[Data for this exercise — start]
-- ==== Sys2Proof/Certificates/Slice0/Obligations.lean ====
section
/-! DEFINITION. The statements for the provers. Each says which rule of spec/ it formalises; "derived" means that it follows from
the rules it names, "the model's choice" that it rests on a log entry. -/

open Sys2Proof Sys2Proof.Machine

/-! ## Encoding (30_encoding.md) -/

/-- R50, R52, R54: the word of a well-formed command decodes to that command, for every value of every operand. -/
def Obligations.DecodeInvertsEncode : Prop :=
  ∀ i : Instr, i.wf = true → decode (encode i) = .ok i

/-- R54: every accepted command word has exactly one meaning: it is the word of the command it decodes to. -/
def Obligations.EncodeInvertsDecode : Prop :=
  ∀ (cw : CommandWord) (i : Instr), decode cw = .ok i → i.wf = true ∧ encode i = cw

/-- R53: a word is accepted exactly when it selects a row of the opcode table and the row's constraint holds. -/
def Obligations.DecodeAcceptsExactlyTheTable : Prop :=
  ∀ cw : CommandWord, (∃ i, decode cw = .ok i) ↔ legalWord cw = true

/-- A few command words written out from R50 and R52, one or two of each family, with one of each kind of illegal word. -/
def Obligations.SampleWordsDecode : Prop :=
  decode 0x010000000000000C#64 = .ok (.create 12) ∧
  decode 0x040000AB00000009#64 = .ok (.bufwr 9 0xAB) ∧
  decode 0x0700000400000000#64 = .ok (.rdsr 4) ∧
  decode 0x1100001D2AAAAAAA#64 = .ok (.wrbits 29 0x2AAAAAAA) ∧
  decode 0x1900001F00000000#64 = .ok (.rdbits 31) ∧
  decode 0x22000000FFFFFFFE#64 = .ok (.wri32 0xFFFFFFFE) ∧
  decode 0x3000000200000000#64 = .ok (.setprec 2) ∧
  decode 0x3100000040490FD0#64 = .ok (.wrf32 0x40490FD0) ∧
  decode 0x0000000000000000#64 = .error .unknownOpcode ∧
  decode 0x1100002000000001#64 = .error .reservedBitSet ∧
  decode 0x0700000600000000#64 = .error .noSuchRegister

/-- R57, R58, R50, R52: each assembler line expands to the well-formed commands with the words R50 and R52 give, operands in the
order of R57, a length stored minus one, a signed value in two's complement; and is refused exactly when an operand is out of
range. LOADBUF expands to SETBUF and the BUFWR commands in ascending order, DUMPBUF to the BUFRD commands. The abstract syntax,
and the refusal of a DUMPBUF longer than the byte addresses, are the model's choice, log entry 17. A decimal float is
DecimalLiteralIsNearestFloat's. -/
def Obligations.AssembledLinesAreWellFormed : Prop :=
  (∀ n : Nat, if n < 2 ^ 32 then AssemblesTo (.create n) [wordNumber 0x01 0 n] else assemble (.create n) = none) ∧
  (∀ n : Nat, if n < 2 ^ 32 then AssemblesTo (.setbuf n) [wordNumber 0x02 0 n] else assemble (.setbuf n) = none) ∧
  (∀ a : Nat, if a < 2 ^ 32 then AssemblesTo (.bufrd a) [wordNumber 0x03 0 a] else assemble (.bufrd a) = none) ∧
  (∀ a b : Nat, if a < 2 ^ 32 ∧ b ≤ 255 then AssemblesTo (.bufwr a b) [wordNumber 0x04 b a] else assemble (.bufwr a b) = none) ∧
  AssemblesTo .bytecnt [wordNumber 0x05 0 0] ∧
  AssemblesTo .reset [wordNumber 0x06 0 0] ∧
  (∀ n : Nat, if n ≤ 5 then AssemblesTo (.rdsr n) [wordNumber 0x07 n 0] else assemble (.rdsr n) = none) ∧
  (∀ p ∈ [(StatusReg.totalSeg, 0), (.wSeg, 1), (.wOff, 2), (.rSeg, 3), (.rOff, 4), (.factor, 5)],
    AssemblesTo (.rdsrNamed p.1) [wordNumber 0x07 p.2 0]) ∧
  (∀ b : Nat, if b ≤ 1 then AssemblesTo (.wrbit b) [wordNumber 0x10 0 b] else assemble (.wrbit b) = none) ∧
  (∀ length bits : Nat, if 1 ≤ length ∧ length ≤ 32 ∧ bits < 2 ^ 32
    then AssemblesTo (.wrbits length bits) [wordNumber 0x11 (length - 1) bits] else assemble (.wrbits length bits) = none) ∧
  AssemblesTo .rdbit [wordNumber 0x18 0 0] ∧
  (∀ length : Nat, if 1 ≤ length ∧ length ≤ 32 then AssemblesTo (.rdbits length) [wordNumber 0x19 (length - 1) 0]
    else assemble (.rdbits length) = none) ∧
  (∀ b : Nat, if b ≤ 1 then AssemblesTo (.wrbool b) [wordNumber 0x20 0 b] else assemble (.wrbool b) = none) ∧
  (∀ v : Nat, if v < 2 ^ 32 then AssemblesTo (.wru32 v) [wordNumber 0x21 0 v] else assemble (.wru32 v) = none) ∧
  (∀ v : Int, if -(2 ^ 31) ≤ v ∧ v ≤ 2 ^ 31 - 1
    then AssemblesTo (.wri32 v) [wordNumber 0x22 0 (if 0 ≤ v then v else v + 2 ^ 32).toNat] else assemble (.wri32 v) = none) ∧
  AssemblesTo .rdbool [wordNumber 0x28 0 0] ∧
  AssemblesTo .rdu32 [wordNumber 0x29 0 0] ∧
  AssemblesTo .rdi32 [wordNumber 0x2A 0 0] ∧
  (∀ places : Nat, if places ≤ 15 then AssemblesTo (.setprec places) [wordNumber 0x30 places 0]
    else assemble (.setprec places) = none) ∧
  (∀ f : Nat, if f < 2 ^ 32 then AssemblesTo (.wrf32 (.pattern f)) [wordNumber 0x31 0 f]
    else assemble (.wrf32 (.pattern f)) = none) ∧
  (∀ (negative : Bool) (digits places : Nat), ∃ f : Value,
    AssemblesTo (.wrf32 (.decimal negative digits places)) [wordNumber 0x31 0 f.toNat]) ∧
  AssemblesTo .rdf32 [wordNumber 0x39 0 0] ∧
  (∀ bytes : List Nat, if bytes.length < 2 ^ 32 ∧ ∀ b ∈ bytes, b ≤ 255
    then AssemblesTo (.loadbuf bytes) (wordNumber 0x02 0 bytes.length :: bytes.mapIdx fun k b => wordNumber 0x04 b k)
    else assemble (.loadbuf bytes) = none) ∧
  (∀ n : Nat, if n ≤ 2 ^ 32 then AssemblesTo (.dumpbuf n) ((List.range n).map fun k => wordNumber 0x03 0 k)
    else assemble (.dumpbuf n) = none)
[Data for this exercise — finish]
Set down, exactly and without anything extra, every line from the one that contains "(∀ f : Nat, if" through the final line of the material.

▶ Answer to this problem
  (∀ f : Nat, if f < 2 ^ 32 then AssemblesTo (.wrf32 (.pattern f)) [wordNumber 0x31 0 f]
    else assemble (.wrf32 (.pattern f)) = none) ∧
  (∀ (negative : Bool) (digits places : Nat), ∃ f : Value,
    AssemblesTo (.wrf32 (.decimal negative digits places)) [wordNumber 0x31 0 f.toNat]) ∧
  AssemblesTo .rdf32 [wordNumber 0x39 0 0] ∧
  (∀ bytes : List Nat, if bytes.length < 2 ^ 32 ∧ ∀ b ∈ bytes, b ≤ 255
    then AssemblesTo (.loadbuf bytes) (wordNumber 0x02 0 bytes.length :: bytes.mapIdx fun k b => wordNumber 0x04 b k)
    else assemble (.loadbuf bytes) = none) ∧
  (∀ n : Nat, if n ≤ 2 ^ 32 then AssemblesTo (.dumpbuf n) ((List.range n).map fun k => wordNumber 0x03 0 k)
    else assemble (.dumpbuf n) = none)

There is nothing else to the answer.